The scale-location plot is another indicator that the analysis has violated the assumption of the constant variance. The curved line resulting from this diagnostic test indicates that the model has not passed this assumption.
**Cook's Distance**.
The results of this show that cook's distance remains under 1, this indicates passing the assumption of influential observation.
**Residuals vs Leverage**.
The results of this diagnostic show no points within the same area as the dashed lines. This is a further indicator that the analysis passed the assumption of influential observation. We can assume that there is not one observation that is particularly more influential than another.
**Cook's Distance vs Leverage**.
The results of this diagnostic plot show that the model is within a healthy area of under 1 for cooks distance (y axis) however, is has not remained below o.167 for leverage (x axis).
## Question 3
```{r 3a1}
data(florida)
#head(florida)
Reg5.3<-lm(Buchanan ~ Bush, data = florida)
summary(Reg5.3)
par(mfrow = c(2,3))
plot(Reg5.2, which = 1:6)
```
```{r 3a2}
par(mfrow = c(2,3))
plot(Reg5.3, which = 1:6)
```
#### a\)
Both Cook's Distance and Residuals vs Leverage show the results of the assumption of influential observations. According to the diagnostic plots above:
**Cook's Distance**.
The results of this show that cook's distance remains well over 1 (a value of 2) for Dade and Palm Beach. This does indicate that Palm Beach County is an outlier that could be influencing the model.
**Residuals vs Leverage**.
The results of this diagnostic show that both Palm Beach and Dade are outside of the dashed lines. This is a further indicator that the analysis has not passed the assumption of influential observation.

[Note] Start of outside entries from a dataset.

-- ==== Sys2Proof/Syntax.lean ====
section
/-! DEFINITION. The seven commands (30_encoding.md R38), the fields of a command word (R37) and the two
pseudo-instructions (R44). -/

namespace Sys2Proof

/-- A command, one constructor per row of the opcode map (30_encoding.md R38). Each operand's type holds exactly the
values R37 admits. -/
inductive Instr where
  /-- CHECK: validate a received control byte (40_check_frame.md R48). -/
  | check (frame : Byte)
  /-- NEXT_SEND: the next I-frame control byte; the operand is `F`, the first-frame bit (42_frame_generation.md R67). -/
  | nextSend (first : Bool)
  /-- GET_RR: a Receiver Ready control byte (42_frame_generation.md R70). -/
  | getRR
  /-- GET_KA: a keep-alive control byte (42_frame_generation.md R72). -/
  | getKA
  /-- RESET: the initial values of both counters (43_sequence_reset.md R76). -/
  | reset
  /-- INC_RR: the receiver-sequence increment of a byte (41_sequence_increment.md R61). -/
  | incRR (value : Byte)
  /-- INC_SS: the send-sequence increment of a byte (41_sequence_increment.md R64). -/
  | incSS (value : Byte)
deriving DecidableEq, Repr

/-- The mnemonic of a command (00_scope.md R9). -/
def Instr.mnemonic : Instr → String
  | .check _ => "CHECK"
  | .nextSend _ => "NEXT_SEND"
  | .getRR => "GET_RR"
  | .getKA => "GET_KA"
  | .reset => "RESET"
  | .incRR _ => "INC_RR"
  | .incSS _ => "INC_SS"

/-- The four fields of a command word (30_encoding.md R37), any of which may hold any bits. -/
structure CommandFields where
  /-- `OP`, bits 15 to 12. -/
  op : BitVec 4
  /-- `Z`, bits 11 to 9, reserved. -/
  z : BitVec 3
  /-- `F`, bit 8. -/
  f : BitVec 1
  /-- `D`, bits 7 to 0. -/
  d : Byte
deriving DecidableEq, Repr

/-- The two pseudo-instructions (30_encoding.md R44). -/
inductive Pseudo where
  /-- NEXT_SEND_FIRST. -/
  | nextSendFirst
  /-- NEXT_SEND_CONT. -/
  | nextSendCont
deriving DecidableEq, Repr

/-- What a pseudo-instruction stands for (30_encoding.md R44). -/
def Pseudo.expand : Pseudo → Instr
  | .nextSendFirst => .nextSend true
  | .nextSendCont => .nextSend false

end Sys2Proof
end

We can assume that Palm Beach is an influential observation.
```{r 3b1}
Reg5.3b<-lm(log(Buchanan) ~ log(Bush), data = florida)
summary(Reg5.3b)
```
```{r 3b2}
par(mfrow = c(2,3))
plot(Reg5.3b, which = 1:6)
```
#### b\)
After taking the log of both Buchanan and Bush the model now passes the assumption of influential observation. We can see that Cooks Distance is below 1 for Palm Beach and Palm Beach is now within the healthy area of observeration is the Residuals vs Leverage Plot.